DMC Sinai-Grace Hospital is the largest of the eight hospitals that comprise the Detroit Medical Center. Located in northwest Detroit, Sinai-Grace provides health care services in over 40 specialties and has 334 inpatient beds, is a full-service hospital including comprehensive cardiac care, stroke, surgical intensive care, medical intensive care, trauma and emergency medicine, cancer treatment, general and robotic surgeries, women's health, urology, gastrointestinal, gerontology, obstetrics/gynecology and cosmetic/plastic surgery. 

Sinai-Grace's Joint Excel Plus program features a minimally invasive knee and hip replacement surgery. Sinai-Grace also operates more than 25 outpatient care sites and ambulatory surgery centers throughout Wayne and Oakland Counties. Sinai-Grace is one of 10 hospitals in the nation to be awarded a Robert Wood Johnson Foundation grant to set the standards of cardiac care for hospitals and physicians throughout the nation.
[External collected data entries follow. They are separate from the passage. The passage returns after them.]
/-- The transaction with this tap number leaves gate g's list; a DRAINING gate left empty becomes DISABLED (R21). -/
def ended (s : State) (g : Gate) (tap : TapNumber) : State :=
  let l := s.gates[g].list.eraseP fun u => decide (u.tap = tap)
  { s with
    gates := s.gates.set g
      { s.gates[g] with
        list := l
        state := if s.gates[g].state = .draining ∧ l = [] then .disabled else s.gates[g].state } }

/-- The sailing of gate g's berth, when there is one, is changed. -/
def onSailingOf (s : State) (g : Gate) (f : Sailing → Sailing) : State :=
  { s with
    sailings := match s.gates[g].config.berth with
      | some b => s.sailings.set b (s.sailings[b].map f)
      | none => s.sailings }

/-- The pass slot a transaction carries, when it carries one, is changed. -/
def onSlot (s : State) (k : Option SlotNo) (f : PassSlot → PassSlot) : State :=
  { s with
    slots := match k with
      | some k => s.slots.set k (s.slots[k].map f)
      | none => s.slots }

/-- Berth b's sailing closes: summary, crew markers, empty berth; a decision that had found it learns of it (R31, R75). -/
def closed (s : State) (b : BerthNo) (sl : Sailing) (now : ServiceTime) : State :=
  { recorded s (.summary (summaryFields b sl now)) with
    gates := s.gates.map fun c =>
      if c.config.berth = some b then
        { c with list := c.list.map fun t => match t.state with
            | .awaiting a => { t with state := .awaiting { a with place := if a.place = .crew then .nothing else a.place } }
            | _ => t }
      else c
    sailings := s.sailings.set b none
    engine := s.engine.map fun d => if d.found.map (·.berth) = some b then { d with change := .closed } else d }

/-- A CLOSING sailing of gate g's berth that holds no place closes (R74). -/
def closedIfEmpty (s : State) (g : Gate) (now : ServiceTime) : State :=
  match s.gates[g].config.berth with
  | none => s
  | some b =>
    match s.sailings[b] with
    | none => s
    | some sl => if sl.state = .closing ∧ sl.held = 0 then closed s b sl now else s

/-- An awaiting transaction ends as a boarding at time `now` (R19, R111). -/
def boarded (s : State) (g : Gate) (t : Transaction) (a : Awaiting) (now : ServiceTime) : State :=
  let s1 := onSailingOf s g fun sl => match a.place with
    | .passenger => { sl with
        held := sl.held - 1
        boarded := sl.boarded + 1
        revenue := min 4294967295 (sl.revenue + a.verdict.charged) }
    | .crew => { sl with crew := min 255 (sl.crew + 1) }
    | .nothing => sl
  let s2 := onSlot s1 a.slot fun p => { p with inFlight := false, lastUse := some now }
  ended (recorded s2 (.tap (tapFields .boarded g s.gates[g].config.berth t.tap t.card a.verdict now))) g t.tap

/-- An awaiting transaction ends without a boarding (R20, R22, R78, R112). -/
def notBoarded (s : State) (g : Gate) (t : Transaction) (a : Awaiting) (kind : TapKind) (now : ServiceTime) : State :=
  let s1 := onSailingOf s g fun sl => match a.place with
    | .passenger => { sl with
        held := sl.held - 1
        alertArmed := decide (sl.boarded + (sl.held - 1) < sl.capacity) || sl.alertArmed }
    | _ => sl
  let s2 := onSlot s1 a.slot fun p => { p with uses := p.uses - 1, inFlight := false }
  ended (recorded s2 (.tap (tapFields kind g s.gates[g].config.berth t.tap t.card a.verdict now))) g t.tap

/-- The waiting activation is applied and answered once the engine is idle (R125, R126). -/
def engineIdle (s : State) : State :=
  match s.waitingActivation with
  | none => { s with engine := none }
  | some w =>
    { s with
      engine := none
      activeBank := some w.bank
      waitingActivation := none
      outgoing := s.outgoing ++ [.reply Command.activateBank.code w.tag .ok (.bank w.bank)] }

/-! ### Resets (R165) -/

/-- What a reset drops as it begins (R26, R27, R55, R81, R115, R129, R145, R179; log 14). -/
def dropped (s : State) (p : Phase) : State :=
  { s with
    phase := p
    gates := s.gates.map fun c => { c with list := [] }
    laneOut := Vector.replicate 16 []
    engine := none
    waitingWrites := []
    waitingActivation := none
    slots := s.slots.map fun o => o.map fun q => { q with inFlight := false }
    sailings := Vector.replicate 4 none
    reserved := 0
    receiveList := []
    outgoing := [] }

/-- The part out of a POWER reset, beside what no rule gives a reset value for (log 5). -/
def outOfPower (s : State) : State :=
  { State.reset with
    pending := s.pending
    laneTx := s.laneTx
    uplinkTx := s.uplinkTx
    musterLine := s.musterLine
    timeBase := s.timeBase
    tenths := s.tenths
    freeCount := s.freeCount }

/-- The day rollover (R113). -/
def rolledOver (slots : Vector (Option PassSlot) 64) : Vector (Option PassSlot) 64 :=
  slots.map fun o => o.map fun p => { p with uses := if p.inFlight then 1 else 0 }

/-! ### The filter (R46 to R49) -/

/-- The media number passes the test of the kind (R46); MASKED bit by bit. -/
def NumberPasses (kind : FilterKind) (first second m : Media) : Prop :=
  match kind with
  | .range => first.toNat ≤ m.toNat ∧ m.toNat ≤ second.toNat
  | .pair => m = first ∨ m = second
  | .masked => ∀ i : Fin 48, second.getLsbD i.val = true → m.getLsbD i.val = first.getLsbD i.val

/-- An entry matches a card when it is enabled and both its tests pass (R48). -/
def EntryMatches (entry : Option FilterRule) (m : Media) (issuer : Byte) : Prop :=
  ∃ r, entry = some r ∧ NumberPasses r.kind r.first r.second m ∧ (r.issuer = none ∨ r.issuer = some issuer)

/-- Where the search ends (R49). -/
def SearchEndsAt (filters : Vector (Option FilterRule) 128) (m : Media) (issuer : Byte) :
    Option (FilterIndex × FilterRule) → Prop
  | some (i, r) => filters[i] = some r ∧ EntryMatches (some r) m issuer ∧ ∀ j, j < i → ¬ EntryMatches filters[j] m issuer
  | none => ∀ j : FilterIndex, ¬ EntryMatches filters[j] m issuer

/-! ### Commands of which no word is taken outside `running` (R165, R166) -/

/-- Commands by which the part takes a frame, an expiry, a grant, a stage or a management command. -/
def takesEvent : Instr → Bool
  | .uplinkFrameSent => false
  | .laneFrameSent _ => false
  | .commandResetBegin => false
  | .commandResetEnd => false
  | .powerUp => false
  | .powerUpComplete => false
  | .resetLineAsserted => false
  | .resetLineReleased => false
  | .musterLineAsserted => false
  | .musterLineReleased => false
  | .clockSecond => false
  | _ => true

/-! ### The grant (R28, R29) -/

/-- The transaction is eligible for a grant (R28). -/
def Eligible (s : State) (g : Gate) (t : Transaction) : Prop :=
  t ∈ s.gates[g].list ∧ t.isPending = true ∧ s.gates[g].state = .active ∧ s.service = .inService ∧ s.engine = none
    ∧ s.waitingActivation = none ∧ s.written.length + s.reserved < 256

/-- How late a gate comes in the rotation that starts after the last-granted gate (R29). -/
def turn (s : State) (g : Gate) : Nat := (g.val + 15 - s.lastGranted.val) % 16

/-! ### Pricing (R84 to R96), one formula a line -/

/-- The curve factor (R86 to R88): the highest-numbered point whose source the index has reached, then slope and clamp. -/
def factorAt (e : Option CurveEntry) (o : Nat) : Nat :=
  match e with
  | none => 256
  | some e =>
    if e.point3.source ≤ o then min 511 (e.point3.value + (o - e.point3.source) * e.point3.slope / 256)
    else if e.point2.source ≤ o then min 511 (e.point2.value + (o - e.point2.source) * e.point2.slope / 256)
    else if e.point1.source ≤ o then min 511 (e.point1.value + (o - e.point1.source) * e.point1.slope / 256)
    else min 511 (e.value0 + o * e.slope0 / 256)

/-- The fare value of a tap (R84, R87, R89 to R93). -/
def fareOf (band : BandEntry) (curve : Option CurveEntry) (factor : Option Nat) (n c : Nat) : Nat :=
  let o := 256 * n / c
  let adjusted := (band.base * factorAt curve o + 128) / 256
  let q := factor.getD 256
  let concession := (adjusted * q + 128) / 256
  if q = 0 then 0
  else if concession < band.floor then band.floor
  else if band.ceiling < concession then band.ceiling
  else concession

/-- Elapsed seconds since a service time (R95, R109). -/
def secondsSince (now last : ServiceTime) : Int :=
  ((now.day : Int) - last.day) * 86400 + ((now.second : Int) - last.second)

/-- The transfer credit of a stored-value card (R94). -/
def creditOf (band : BandEntry) (line : LineCode) (last : Option LastBoarding) (now : ServiceTime) : Nat :=
  match last with
  | none => 0
  | some b =>
    let e := secondsSince now ⟨b.day.toNat, b.second.toNat⟩
    if b.line.toNat ≠ line.val ∧ band.window ≠ 0 ∧ 0 ≤ e ∧ e ≤ band.window * 60 then min b.farePaid.toNat band.cap else 0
U.S. News & World Report named Sinai-Grace Hospital as high performing in 2 adult procedures and conditions.

More than 200 medical students and resident physicians in a variety of medical and surgical specialties get their advanced training at Sinai-Grace every year. In addition, nursing and medical students, radiology technicians, pharmacists, physician assistants, pathologists' assistants, and chaplains train at the hospital.

History 
In April 1999, two hospitals with roots in the community since 1888 consolidated services under one roof. The former Sinai and Grace hospitals joined to create a community academic hospital in northwest Detroit and relocated to the former Mount Carmel Hospital building. Around April 1991, Grace Hospital had originally merged with Mount Carmel Hospital. The Grace and Mount Carmel hospital staff merged creating the new Grace Hospital at the 6071 West Outer Drive location.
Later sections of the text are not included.